(Extracted information)

/-- The host port (R28, R29): the host has enabled CXL, else it offers only PCIe; the keys of integrity and data encryption; its
configuration space, and what has come to the controller's update mailbox (R381). -/
structure HostPort where
  cxl : Bool
  ide : Option (BitVec 256)
  config : FMap (BitVec 32)
  mailbox : List Word
  deriving DecidableEq, Repr

/-! ## The module -/

/-- An act to come: a unit of the machine, or the outside world, takes its next turn (log entry 5). -/
inductive Act where
  /-- an event of the opcode table -/
  | occur (i : Instr)
  /-- one clock pulse of a quad; slip says which of its cores' W and F slots do not issue in it (R15): bit 2c holds W of core
  c, bit 2c + 1 holds F -/
  | pulse (q : QuadId) (slip : BitVec 8)
  /-- module time passes, in ps -/
  | time (ps : Nat)
  /-- a reference pulse of a quad that the power controller swallows (R18) -/
  | swallow (q : QuadId)
  /-- a quad begins to exceed its power or thermal limit, or to meet it (R30) -/
  | limit (q : QuadId) (exceeded : Bool)
  /-- system software gives a channel, die * 16 + channel, to a context (R185) -/
  | chanTag (c : BitVec 9) (t : BitVec 12)
  /-- the coachman writes, or reads, a system register of a core (R271) -/
  | coachWrite (n : CoreId) (i : BitVec 12) (v : Word)
  | coachRead (n : CoreId) (i : BitVec 12)
  /-- system software has emptied a frame that is to be retired (R251) -/
  | frameDone (pa : Pa)
  /-- a home slice writes a dirty line back (R20) -/
  | evict (pa : Pa)
  /-- the host reads or writes the port's configuration space, or writes to the update mailbox (R381) -/
  | config (wr : Bool) (a : BitVec 12) (v : BitVec 32)
  | mailbox (v : Word)
  /-- the host enables CXL or offers only PCIe (R28) -/
  | hostLink (cxl : Bool)
  /-- the module controller programs the keys of the host port (R29) -/
  | ideKey (k : BitVec 256)
  deriving DecidableEq, Repr

/-- The whole module. -/
structure State where
  mem    : List Host.Cell
  poison : List Nat
  writer : FMap Nat
  dirty  : List Nat
  sptag  : FMap Nat
  acctag : FMap Nat
  now    : Nat
  agenda : List Act
  /-- contexts that have consumed uncorrectable data in this act, and end with it (R372, R398) -/
  doom   : List Nat
  fresh  : Nat
  cur    : CoreId
  cores  : FMap Core
  quads  : FMap Quad
  ctxs   : FMap Ctx
  dbg    : FMap Dbg
  chans  : FMap Chan
  etlb   : FMap (List Leaf)
  jobs   : List Job
  rspool : FMap RsPool
  queues : FMap Queue
  disps  : FMap Disp
  nodes  : FMap Node
  pins   : List Placed
  bars   : FMap Barrier
  arrivals : List Arrival
  news   : List News
  podseen : FMap PodView
  ports  : FMap Port
  irqs   : FMap Irq
  links  : FMap Link
  podwin : FMap PodWin
  podreqs : List PodReq
  /-- forwarded requests that wait for a change of route to settle (R366) -/
  podheld : List (Nat × BitVec 2048)
  /-- bytes of host memory that stores of tasks have written at `mod`, by core and address, with what the host may still see there
  (R356) -/
  hostlag : List (Nat × Nat × Byte)
  /-- the lines on which a home slice has a monitor armed (R146, R353); one of host memory is held in the Shared state (R352) -/
  monitors : List Nat
  /-- when a wait, by core, pipelines and number, last read its word at the home (R353) -/
  polled : FMap Nat
  route  : FMap Route
  podmod : BitVec 8
  xshoot : CmdReg
  ctxcmd : CmdReg
  qcmd   : CmdReg
  ctxbud : FMap (BitVec 53)
  acctab : FMap (BitVec 32)
  keyh   : FMap (BitVec 19)
  repcfg : FMap (BitVec 32)
  flash  : Flash
  boot   : Boot
  port   : HostPort
  host   : List HostMsg
  deriving DecidableEq, Repr

/-! ## The ways a step can stop -/

/-- Faults that end a run. No rule of the spec ends the machine; every trap, error and refused command is a next state. -/
inductive Fault where
  /-- never raised: kept so that the type is a closed list of reasons; safe -/
  | none
  deriving DecidableEq, Repr

/-- Refusals. -/
inductive Refusal where
  /-- raised by the dispatch for an instruction that has no meaning in this model; safe -/
  | notModelled (mnemonic : String)
  deriving DecidableEq, Repr

/-! ## Reset -/

def Span.reset : Span := ⟨0, 0, false, 0, 0, 0, 0, 0, none⟩

def Pipe.reset : Pipe where
  s := Vector.replicate 40 0
  bridge := Vector.replicate 8 0
  latch := Vector.replicate 4 0
  p := Vector.replicate 16 0
  pSync := Vector.replicate 16 0
  pOwn := []
  flight := []
  count := 0
  bn := 0
  pc := 0
  span := Span.reset
  target := none
  link := none
  bq := []
  wq := []
  fq := []
  gap := 0
  wn := 0
  fn := 0
  after := none
  refill := 0
  land := false
  tbun := 0
  stop := none
  ldq := []
  lq := []
  sq := []
  spst := []
  pinc := []
  waits := false
  empty := false

def bankReset : Vector Owner 4 := #v[.va, .va, .vb, .vb]

def VecState.reset : VecState :=
  ⟨Vector.replicate 40 0, Vector.replicate 4 0, Vector.replicate 4 0, bankReset⟩

def LoopState.reset : LoopState := ⟨0xFF, Vector.replicate 8 0, 0, 0, 0⟩
def Region.reset : Region := ⟨[], false, false, false⟩
def Feed.reset : Feed := ⟨0, 0, 0, 0, 0⟩
def Token.reset : Token := ⟨.ready, 0⟩
def ArrEntry.reset : ArrEntry := ⟨false, 0, none, 0, none, none, 0⟩
def Window.reset : Window := ⟨false, 0, 0, 0, false, false, 0, []⟩
def TrapRegs.reset : TrapRegs := ⟨0, 0, 0, 0, 0, 0, 0, none, none, none⟩
def Limits.reset : Limits := ⟨0, false, false, 0, 0, 0, 0, 0, none⟩
def FoldCore.reset : FoldCore := ⟨.none, 0, false, 0, 0, 0, false, 0⟩
def Watch.reset : Watch := ⟨Vector.replicate 4 0, Vector.replicate 4 0, 0, []⟩
def TaskId.reset : TaskId := ⟨0, 0, 0, 0, 0, 0, 0, 0⟩
def CoreCache.reset : CoreCache := ⟨[], [], [], [], [], [], [], false⟩

def CoreRegs.reset : CoreRegs where
  task := Pipe.reset
  outr := Pipe.reset
  vec := VecState.reset
  loop := LoopState.reset
  region := Region.reset
  feed := Vector.replicate 8 Feed.reset
  scale := Vector.replicate 8 0
  tok := Vector.replicate 64 Token.reset
  arr := Vector.replicate 16 ArrEntry.reset
  wins := Vector.replicate 8 Window.reset
  trap := TrapRegs.reset
  lim := Limits.reset
  id := TaskId.reset
  run := .idle
  out := .off
  hold := none
  emul := []

/-- A core after reset (log entry 1). -/
def Core.reset : Core where
  regs := CoreRegs.reset
  mail := Vector.replicate 4 ⟨0, false⟩
  refuse := 0
  refCode := 0
  fold := FoldCore.reset
  watch := Watch.reset
  cache := CoreCache.reset
  halt := ⟨false, false⟩
  last := none
  pinbase := 0
  olds := []
  susp := []

/-- The array as a grant leaves it, held by the core numbered h in its quad (R156). -/
def FoldArray.granted (h : Nat) : FoldArray where
  slots := []
  st := Vector.replicate 4 []
  stNext := []
  kr := []
  kc := []
  ta := 22
  tb := 22
  g := 8
  csum := false
  base := 0
  nu := 512
  rbase := 0
  rcore := h
  mcast := Vector.replicate 4 (BitVec.ofNat 2 h)
  fam := none
  busy := false
  ovf := none
  steps := 0
  flight := []
  drains := []
  holder := none
  lastHolder := 3
  remaining := 0
  wide := false

/-- A quad after reset (R8, R18; log entry 1). -/
def Quad.reset : Quad where
  cycle := 0
  swTotal := 0
  swRatio := 0
  swCeil := 57344
  swSet := 0
  swRef := 0
  swNow := 0
  limOver := false
  limAt := 0
  ceilAt := none
  array := FoldArray.granted 0
  l2tlb := []
  walks := []
  pageReq := []
  posters := []
  trapRec := []
  claims := []
  hot := false
  monAt := none

def Ctx.reset : Ctx := ⟨.free, 0, 0, false, false, 0, 0, 0, 0, 0, 0, 0, 0, 0, []⟩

(End Extracted information)

Work item :: Among the lines above, repeat exactly those from the line with "run := .idle" to the line with "quad (R156). -/", counting both ends.

Output for this task ::
  run := .idle
  out := .off
  hold := none
  emul := []

/-- A core after reset (log entry 1). -/
def Core.reset : Core where
  regs := CoreRegs.reset
  mail := Vector.replicate 4 ⟨0, false⟩
  refuse := 0
  refCode := 0
  fold := FoldCore.reset
  watch := Watch.reset
  cache := CoreCache.reset
  halt := ⟨false, false⟩
  last := none
  pinbase := 0
  olds := []
  susp := []

/-- The array as a grant leaves it, held by the core numbered h in its quad (R156). -/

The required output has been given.